-- FLOOR, CEIL and TRUNC (spec/44_rounding.md): the masks as arithmetic on integers, the three results as multiples of `2^F`
-- beside the operand, and the obligations on R111, R114, R115, R117 and R120.
section

namespace Sys2Proof.Machine

/-! ## The largest multiple of ONE not above an integer -/

/-- `(z >> F) << F`, which FLOOR makes of its operand and CEIL of the operand less one unit (R111, R114). -/
def floorMultiple (r : Radix) (z : Int) : Int := z / 2 ^ r.bits * 2 ^ r.bits

theorem two_pow_bits_dvd_floorMultiple (r : Radix) (z : Int) : (2 ^ r.bits : Int) ∣ floorMultiple r z :=
  dvd_mul_left _ _

theorem floorMultiple_le (r : Radix) (z : Int) : floorMultiple r z ≤ z :=
  Int.ediv_mul_le z (by positivity)

theorem lt_floorMultiple_add (r : Radix) (z : Int) : z < floorMultiple r z + 2 ^ r.bits := by
  have hlt := Int.lt_ediv_add_one_mul_self z (show (0 : Int) < 2 ^ r.bits by positivity)
  rwa [add_one_mul] at hlt

theorem floorMultiple_of_dvd {r : Radix} {z : Int} (h : (2 ^ r.bits : Int) ∣ z) : floorMultiple r z = z :=
  Int.ediv_mul_cancel h

/-- `2^31` is a multiple of `2^F`, so rounding down stays in the range of a word (R112). -/
theorem neg_le_floorMultiple {r : Radix} {z : Int} (h : -(2 ^ 31) ≤ z) : -(2 ^ 31) ≤ floorMultiple r z := by
  cases r <;> simp only [floorMultiple, Radix.bits] <;> omega

/-! ## The sum of CEIL -/

/-- `floor(x - 1_ulp) + 1.0`, the formula of R113. -/
theorem ceilSum_eq (r : Radix) (x : Word) : ceilSum r x = floorMultiple r (sint x - 1) + 2 ^ r.bits := rfl

/-- The formula of CEIL rounds up, the mirror image of rounding down (R114, R120). -/
theorem ceilSum_eq_neg_floorMultiple (r : Radix) (x : Word) : ceilSum r x = -floorMultiple r (-sint x) := by
  cases r <;> simp only [ceilSum_eq, floorMultiple, Radix.bits] <;> omega

theorem two_pow_bits_dvd_ceilSum (r : Radix) (x : Word) : (2 ^ r.bits : Int) ∣ ceilSum r x :=
  dvd_add (two_pow_bits_dvd_floorMultiple r _) dvd_rfl

theorem le_ceilSum (r : Radix) (x : Word) : sint x ≤ ceilSum r x := by
  have hle := floorMultiple_le r (-sint x)
  rw [ceilSum_eq_neg_floorMultiple]
  omega

theorem ceilSum_lt (r : Radix) (x : Word) : ceilSum r x < sint x + 2 ^ r.bits := by
  have hlt := lt_floorMultiple_add r (-sint x)
  rw [ceilSum_eq_neg_floorMultiple]
  omega

theorem ceilSum_of_dvd {r : Radix} {x : Word} (h : (2 ^ r.bits : Int) ∣ sint x) : ceilSum r x = sint x := by
  rw [ceilSum_eq_neg_floorMultiple, floorMultiple_of_dvd (dvd_neg.mpr h), neg_neg]

/-- Between two multiples of `2^F` the one above is the next after the one below (R120). -/
theorem ceilSum_of_not_dvd {r : Radix} {x : Word} (h : ¬(2 ^ r.bits : Int) ∣ sint x) :
    ceilSum r x = floorMultiple r (sint x) + 2 ^ r.bits := by
  cases r <;> simp only [ceilSum_eq, floorMultiple, Radix.bits] at h ⊢ <;> omega

/-- No sum is below MINPAT (R114). -/
theorem neg_le_ceilSum (r : Radix) (x : Word) : -(2 ^ 31) ≤ ceilSum r x :=
  (sint_lower x).trans (le_ceilSum r x)

theorem sint_maxIntWord (r : Radix) : sint (maxIntWord r) = 2 ^ 31 - 2 ^ r.bits := by
  cases r <;> rfl

/-- MAXINT is a multiple of `2^F`, so the operands up to it have a ceiling that fits (R115). -/
theorem maxMag_lt_ceilSum_iff {r : Radix} {x : Word} :
    (maxMag : Int) < ceilSum r x ↔ sint (maxIntWord r) < sint x := by
  rw [sint_maxIntWord]
  cases r <;> simp only [ceilSum_eq, floorMultiple, maxMag, Radix.bits] <;> omega

/-- The operands above MAXINT, as words (R115). -/
theorem maxIntWord_lt_iff_range {r : Radix} {x : Word} :
    sint (maxIntWord r) < sint x ↔ (match r with
      | .r16 => 0x7FFF0001#32
      | .r12 => 0x7FFFF001#32) ≤ x ∧ x ≤ 0x7FFFFFFF#32 := by
  have hlt := x.isLt
  rw [sint_maxIntWord, sint, BitVec.toInt_eq_toNat_cond]
  cases r <;> simp only [Radix.bits, BitVec.le_def, BitVec.toNat_ofNat] <;> split_ifs <;> omega

/-- The first sum that does not fit is the only one (R115). -/
theorem ceilSum_of_overflow {r : Radix} {x : Word} (h : (maxMag : Int) < ceilSum r x) : ceilSum r x = 2 ^ 31 := by
  have hhigh := sint_upper x
  cases r <;> simp only [ceilSum_eq, floorMultiple, maxMag, Radix.bits] at h ⊢ <;> omega

/-! ## The masks -/

theorem intMask_eq_shiftLeft (r : Radix) : intMask r = BitVec.allOnes 32 <<< r.bits := by
  cases r <;> rfl

/-- Clearing the low `F` bits of a number of 32 bits (R110). -/
theorem and_intMask_toNat {r : Radix} {n : Nat} (h : n < 2 ^ 32) :
    n &&& (intMask r).toNat = n / 2 ^ r.bits * 2 ^ r.bits := by
  have hn : (BitVec.ofNat 32 n).toNat = n := by rw [BitVec.toNat_ofNat, Nat.mod_eq_of_lt h]
  have hle : n / 2 ^ r.bits * 2 ^ r.bits < 2 ^ 32 := (Nat.div_mul_le_self _ _).trans_lt h
  calc n &&& (intMask r).toNat
      = (BitVec.ofNat 32 n >>> r.bits <<< r.bits).toNat := by
        rw [BitVec.shiftLeft_ushiftRight, ← intMask_eq_shiftLeft, BitVec.toNat_and, hn]
    _ = n / 2 ^ r.bits * 2 ^ r.bits := by
        rw [BitVec.toNat_shiftLeft, BitVec.toNat_ushiftRight, hn, Nat.shiftRight_eq_div_pow, Nat.shiftLeft_eq,
          Nat.mod_eq_of_lt hle]

theorem toNat_word_eq_emod (z : Int) : ((word z).toNat : Int) = z % 2 ^ 32 := by
  rw [word, BitVec.toNat_ofInt]
  omega

/-- Masking of the high bits commutes with reduction modulo `2^32` (R114). -/
theorem word_and_intMask (r : Radix) (z : Int) : word z &&& intMask r = word (floorMultiple r z) := by
  have hz := toNat_word_eq_emod z
  have hfloor := toNat_word_eq_emod (floorMultiple r z)
  apply BitVec.eq_of_toNat_eq
  rw [BitVec.toNat_and, and_intMask_toNat (word z).isLt]
  cases r <;> simp only [floorMultiple, Radix.bits] at hfloor ⊢ <;> omega

/-- The fraction bits of a word are clear exactly when it stands for a whole number (R110). -/
theorem word_and_fracMask_eq_zero_iff {r : Radix} {z : Int} :
    word z &&& fracMask r = 0#32 ↔ (2 ^ r.bits : Int) ∣ z := by
  have hz := toNat_word_eq_emod z
  have hmask : (fracMask r).toNat = 2 ^ r.bits - 1 := by cases r <;> rfl
  rw [← BitVec.toNat_inj, BitVec.toNat_and, hmask, Nat.and_two_pow_sub_one_eq_mod]
  cases r <;> simp only [Radix.bits, BitVec.toNat_ofNat] <;> omega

◇ ◇ ◇

TASK
Go through the entries above and copy each line holding the string "that".

COMPLETED TASK
/-- MAXINT is a multiple of `2^F`, so the operands up to it have a ceiling that fits (R115). -/
/-- The first sum that does not fit is the only one (R115). -/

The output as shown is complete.